Using the records below, quote only the span that opens with the line containing "e.dirty != 0" and closes with the line containing "those whose room it", exactly and inclusively.

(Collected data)
★ ★ ★ ★ ★

-- ==== Sys2Proof/Machine/Codec.lean ====
section
/-! DEFINITION. The codec of compressed arrays (R252 to R261) and the decoded block buffers (R262 to R264). -/

namespace Sys2Proof.Machine

/-! ### Shapes -/

def ZShape.bytes (z : ZShape) : Nat := z.rate * z.count / 8
def ZShape.fmt (z : ZShape) : Fmt := fmtOf (if z.wide then .f64 else .f32)
/-- H, P and W of R254 and R255. -/
def ZShape.head (z : ZShape) : Nat := if z.wide then 12 else 9
def ZShape.point (z : ZShape) : Int := if z.wide then 58 - z.dim else 29 - z.dim
def ZShape.width (z : ZShape) : Nat := if z.wide then 60 else 31

/-! ### The transform (R256) -/

/-- Four integers to S, D, d0, d1. -/
def forward4 (x0 x1 x2 x3 : Int) : List Int :=
  let d0 := x0 - x1
  let s0 := x1 + d0 / 2
  let d1 := x2 - x3
  let s1 := x3 + d1 / 2
  let d := s0 - s1
  [s1 + d / 2, d, d0, d1]

/-- S, D, d0, d1 back to the four integers. -/
def inverse4 (s d d0 d1 : Int) : List Int :=
  let s1 := s - d / 2
  let s0 := s1 + d
  let x3 := s1 - d1 / 2
  let x1 := s0 - d0 / 2
  [x1 + d0, x1, x3 + d1, x3]

/-- A function of four applied to every group of positions `st` apart. -/
def along (fn : Int → Int → Int → Int → List Int) (st : Nat) (xs : List Int) : List Int :=
  (List.range xs.length).map (fun i =>
    let u := i / st % 4
    let b := i - u * st
    (fn (xs.getD b 0) (xs.getD (b + st) 0) (xs.getD (b + 2 * st) 0) (xs.getD (b + 3 * st) 0)).getD u 0)

/-- Strides of the dimensions, x first. -/
def ZShape.strides (z : ZShape) : List Nat := (List.range z.dim).map (fun k => 4 ^ k)

def ZShape.forward (z : ZShape) (xs : List Int) : List Int := z.strides.foldl (fun xs st => along forward4 st xs) xs
def ZShape.inverse (z : ZShape) (xs : List Int) : List Int :=
  z.strides.reverse.foldl (fun xs st => along inverse4 st xs) xs

/-! ### Coefficients (R257, R258) -/

/-- The level of a position along a dimension. -/
def level (u : Nat) : Nat := if u ≤ 1 then u else 2

/-- The level sum of coefficient i. -/
def levelSum (i : Nat) : Nat := level (i % 4) + level (i / 4 % 4) + level (i / 16 % 4)

/-- The coefficients in priority order. -/
def ZShape.order (z : ZShape) : List Nat :=
  (List.range 7).flatMap (fun l => (List.range z.count).filter (fun i => levelSum i == l))

/-- k_j for the coefficients in priority order. -/
def ZShape.bitsFor (z : ZShape) : List Nat :=
  let n := z.count
  let b := z.rate * n - z.head
  (List.range n).map (fun j => if n * z.width ≤ b then z.width else b / n + (if j < b % n then 1 else 0))

/-! ### Encoding (R254, R255, R259) -/

/-- An integer divided by 2^sh, to nearest and even. -/
def rneShift (x : Int) (sh : Nat) : Int :=
  let r := (roundShift .rne (x < 0) x.natAbs sh).1
  if x < 0 then -(r : Int) else r

/-- A coefficient as stored in k bits. -/
def storeCoef (w k : Nat) (c : Int) : Int := max (-(2 ^ (k - 1) : Int)) (min (rneShift c (w - k)) (2 ^ (k - 1) - 1))

/-- Fields of k bits laid out from bit `at_`. -/
def layCoefs : Nat → List (Nat × Int) → Nat
  | _, [] => 0
  | at_, (k, c) :: cs => (c % 2 ^ k).toNat * 2 ^ at_ + layCoefs (at_ + k) cs

/-- Whether an element is a NaN or an infinity. -/
def ZShape.nonfinite (z : ZShape) (x : W64) : Bool :=
  match z.fmt.decode x with
  | .fin .. => false
  | _ => true

/-- floor(log2) of the largest magnitude of a block, none for an all-zero block. -/
def ZShape.topExp (z : ZShape) (xs : List W64) : Option Int :=
  xs.foldl (fun (b : Option Int) x => match z.fmt.decode x with
    | .fin _ m e => if m = 0 then b else
        let t : Int := (bitLen m : Int) - 1 + e
        some (match b with | some b => max b t | none => t)
    | _ => b) none

/-- The coded bits of a block. -/
def ZShape.encode (z : ZShape) (xs : List W64) : Nat :=
  if xs.any z.nonfinite then 1
  else match z.topExp xs with
    | none => 0
    | some t =>
      let e := max t z.fmt.emin
      let q := xs.map (fun x => match z.fmt.decode x with
        | .fin neg m ex => let r : Int := (scaleTo .rne neg m ex (e - z.point)).1; if neg then -r else r
        | _ => 0)
      let c := z.forward q
      let ks := z.bitsFor
      2 * (e + z.fmt.bias).toNat +
        layCoefs z.head ((z.order.zip ks).map (fun p => (p.2, storeCoef z.width p.2 (c.getD p.1 0))))

/-! ### Decoding (R254, R259) -/

/-- Signed fields of k bits read from bit `at_`, scaled to W bits. -/
def readCoefs (w : Nat) (bits : Nat) : Nat → List Nat → List Int
  | _, [] => []
  | at_, k :: ks =>
    let v := bits / 2 ^ at_ % 2 ^ k
    let c : Int := if 2 ^ (k - 1) ≤ v then (v : Int) - 2 ^ k else v
    (c * 2 ^ (w - k)) :: readCoefs w bits (at_ + k) ks

/-- The elements of coded bits. -/
def ZShape.decode (z : ZShape) (bits : Nat) : List W64 :=
  let n := z.count
  if bits % 2 = 1 then List.replicate n z.fmt.canonNan
  else
    let ex := bits / 2 % 2 ^ (z.head - 1)
    if ex = 0 then List.replicate n 0
    else
      let e : Int := (ex : Int) - z.fmt.bias
      let cs := readCoefs z.width bits z.head z.bitsFor
      let at_ := z.order.zip cs
      let c := (List.range n).map (fun i => (at_.find? (fun p => p.1 == i)).elim 0 (·.2))
      (z.inverse c).map (fun q => (z.fmt.round .rne false (q < 0) q.natAbs (e - z.point)).1)

/-! ### Blocks in memory (R253) -/

/-- The physical pieces of a block whose first byte is at `pa`, and whose second page, if it has one, at `pa2`. -/
def ZShape.pieces (z : ZShape) (pa pa2 : Nat) : List (Nat × Nat) :=
  let room := 4096 - pa % 4096
  if z.bytes ≤ room then [(pa, z.bytes)] else [(pa, room), (pa2, z.bytes - room)]

/-- The lines that a block touches. -/
def ZShape.lines (z : ZShape) (pa pa2 : Nat) : List Nat :=
  ((z.pieces pa pa2).flatMap (fun p => linesOf p.1 p.2)).eraseDups

def State.codedBits (s : State) (z : ZShape) (pa pa2 : Nat) : Nat := leNat (s.gather (z.pieces pa pa2))

/-- The lines whose every byte a block's bytes cover (R368). -/
def ZShape.covered (z : ZShape) (pa pa2 : Nat) : List Nat :=
  (z.lines pa pa2).filter (fun l => (List.range 128).all (fun k =>
    (z.pieces pa pa2).any (fun p => p.1 ≤ l * 128 + k && l * 128 + k < p.1 + p.2)))

/-- Bytes of a line piece written: a poisoned line takes only a write that covers it (R368). -/
def State.codedPieces (s : State) (whole : List Nat) : List (Nat × Nat) → List Byte → State
  | [], _ => s
  | p :: ps, bs =>
    ((s.applyWrite p.1 (bs.take p.2) whole).written p.1).codedPieces whole ps (bs.drop p.2)

/-- The coded bits of a block written, line by line. -/
def State.writeCoded (s : State) (z : ZShape) (pa pa2 : Nat) (bits : Nat) : State :=
  let ps := (z.pieces pa pa2).flatMap (fun p => pieces p.1 p.2)
  s.codedPieces (z.covered pa pa2) ps (leBytes z.bytes bits)

/-! ### The decoded block buffers (R262 to R264) -/

/-- The live entry of a block. -/
def State.zentry (s : State) (pa : Nat) : Option ZEntry := s.zbuf.find? (fun e => e.pa == pa)

def State.setZ (s : State) (e : ZEntry) : State := { s with zbuf := e :: s.zbuf.filter (fun x => x.pa != e.pa) }
def State.dropZ (s : State) (pa : Nat) : State := { s with zbuf := s.zbuf.filter (fun x => x.pa != pa) }

/-- Whether an entry finds room in its sets beside others. -/
def ZEntry.fits (e : ZEntry) (es : List ZEntry) : Bool :=
  (List.range 4).all (fun k => blockBytes (e :: es) (e.setAt k) ≤ blockRoom)

/-- The entries that leave, of a list with the least recently used first, until an entry fits beside those that stay. -/
def ZEntry.makes (e : ZEntry) : (stay : List ZEntry) → List ZEntry → List ZEntry
  | _, [] => []
  | stay, x :: xs =>
    if e.fits (stay ++ x :: xs) then []
    else if (List.range 4).any (fun k => e.bytesIn (e.setAt k) != 0 && x.bytesIn (e.setAt k) != 0) then x :: e.makes stay xs
    else e.makes (x :: stay) xs

/-- The least recently used entries that leave when a block of a shape needs their room (R262, R263): its sets have 3 ways for
decoded blocks. The buffer lists its entries by their last use, the latest first. -/
def State.zvictims (s : State) (z : ZShape) (pa : Nat) : List ZEntry :=
  let kin := (s.sliceBlocks (homeDie pa) (sliceOf pa)).filter (fun e => e.pa != pa)
  if (kin.map (fun e => e.shape.room)).sum + z.room ≤ blockRoom then []
  else ({ pa, pa2 := 0, asid := 0, shape := z, elems := [], dirty := 0 } : ZEntry).makes [] kin.reverse

/-- Whether the encode of an entry writes anything: not for a clean one, nor where the stored bits already decode to its
elements (R261). -/
def State.zwrites (s : State) (e : ZEntry) : Bool :=
  e.dirty != 0 && e.shape.decode (s.codedBits e.shape e.pa e.pa2) != e.elems

/-- The lines whose leases a write-back of an entry waits for (R191, R242). -/
def State.zbusy (s : State) (e : ZEntry) : List Nat :=
  if s.zwrites e then (e.shape.lines e.pa e.pa2).filter (fun l => !s.leaseOver l) else []

/-- The device's writes of some lines need to wait no more (R242). -/
def State.endNotes (s : State) (lines : List Nat) : State :=
  { s with leaseWait := s.leaseWait.filter (fun x => !(x.1 == 0 && lines.contains x.2)) }

/-- An entry re-encoded: its coded bits written, its dirty bits cleared. Reads then see what those bits decode to (R192). -/
def State.zclean (s : State) (e : ZEntry) : State :=
  if s.zwrites e then
    let bits := e.shape.encode e.elems
    (s.writeCoded e.shape e.pa e.pa2 bits).setZ { e with elems := e.shape.decode bits, dirty := 0 }
  else (s.setZ { e with dirty := 0 }).endNotes (e.shape.lines e.pa e.pa2)

/-- An entry evicted (R263). -/
def State.zevict (s : State) (e : ZEntry) : State := (s.zclean e).dropZ e.pa

/-- The entries that an access of a block first evicts: one of another shape, and those whose room the block takes. -/
def State.zout (s : State) (z : ZShape) (pa : Nat) : List ZEntry :=
  match s.zentry pa with
  | some e => if e.shape = z then [] else e :: s.zvictims z pa
  | none => s.zvictims z pa

/-- The lines of L2 leave the ways that an entry takes; none where they may not. -/
def State.zroom (s : State) (e : ZEntry) : Option State :=
  (List.range 4).foldlM (fun (s : State) k =>
    if e.shape.room ≤ 128 * k then some s else State.roomInSet (homeDie e.pa) (sliceOf e.pa) (e.setAt k) [] 25 s) s

/-- The entry of a block for an access: the live one, or one decoded from the coded bits after an entry of another shape and
those whose room it takes have been evicted (R190, R262, R263); the third part says that the decode met poison. None where a
write-back must wait for leases or the sets have no room. -/
def State.zopen (s : State) (z : ZShape) (asid pa pa2 : Nat) : Option (State × ZEntry × Bool) :=
  match s.zentry pa with
  | some e => if e.shape = z then some (s.setZ e, e, false) else fresh
  | none => fresh
where
  fresh : Option (State × ZEntry × Bool) :=
    let out := s.zout z pa
    if out.any (fun e => !(s.zbusy e).isEmpty) then none
    else
      let s := out.foldl State.zevict s
      let s := s.l2Reads (z.lines pa pa2)
      let e : ZEntry := { pa, pa2, asid, shape := z, elems := z.decode (s.codedBits z pa pa2), dirty := 0 }
      ((s.setZ e).zroom e).map (fun s => (s, e, (z.lines pa pa2).any s.poison.contains))

/-- Whether an access of a block decodes it from a poisoned line (R368). -/
def State.zpoisoned (s : State) (z : ZShape) (pa pa2 : Nat) : Bool :=
  (match s.zentry pa with | some e => e.shape != z | none => true) && (z.lines pa pa2).any s.poison.contains

/-- The write-backs that an access of a block waits for wait for the leases of their lines themselves, and fills take none (R242);
none where they have been noted. -/
def State.zwait (s : State) (z : ZShape) (pa : Nat) : Option State :=
  let ls := (s.zout z pa).flatMap s.zbusy
  if ls.all (fun l => s.leaseWait.contains (0, l)) then none else some (s.awaitLease 0 ls)

/-- The accesses of an operation on arrays, one after another; none where one of them must wait. -/
def State.zEach (step : State → ZAccess → Option State) : List ZAccess → State → Option State
  | [], s => some s
  | a :: as, s => (step s a).bind (State.zEach step as)

end Sys2Proof.Machine
end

★ ★ ★ ★ ★

=== The answer ===
  e.dirty != 0 && e.shape.decode (s.codedBits e.shape e.pa e.pa2) != e.elems

/-- The lines whose leases a write-back of an entry waits for (R191, R242). -/
def State.zbusy (s : State) (e : ZEntry) : List Nat :=
  if s.zwrites e then (e.shape.lines e.pa e.pa2).filter (fun l => !s.leaseOver l) else []

/-- The device's writes of some lines need to wait no more (R242). -/
def State.endNotes (s : State) (lines : List Nat) : State :=
  { s with leaseWait := s.leaseWait.filter (fun x => !(x.1 == 0 && lines.contains x.2)) }

/-- An entry re-encoded: its coded bits written, its dirty bits cleared. Reads then see what those bits decode to (R192). -/
def State.zclean (s : State) (e : ZEntry) : State :=
  if s.zwrites e then
    let bits := e.shape.encode e.elems
    (s.writeCoded e.shape e.pa e.pa2 bits).setZ { e with elems := e.shape.decode bits, dirty := 0 }
  else (s.setZ { e with dirty := 0 }).endNotes (e.shape.lines e.pa e.pa2)

/-- An entry evicted (R263). -/
def State.zevict (s : State) (e : ZEntry) : State := (s.zclean e).dropZ e.pa

/-- The entries that an access of a block first evicts: one of another shape, and those whose room the block takes. -/
def State.zout (s : State) (z : ZShape) (pa : Nat) : List ZEntry :=
  match s.zentry pa with
  | some e => if e.shape = z then [] else e :: s.zvictims z pa
  | none => s.zvictims z pa

/-- The lines of L2 leave the ways that an entry takes; none where they may not. -/
def State.zroom (s : State) (e : ZEntry) : Option State :=
  (List.range 4).foldlM (fun (s : State) k =>
    if e.shape.room ≤ 128 * k then some s else State.roomInSet (homeDie e.pa) (sliceOf e.pa) (e.setAt k) [] 25 s) s

/-- The entry of a block for an access: the live one, or one decoded from the coded bits after an entry of another shape and
those whose room it takes have been evicted (R190, R262, R263); the third part says that the decode met poison. None where a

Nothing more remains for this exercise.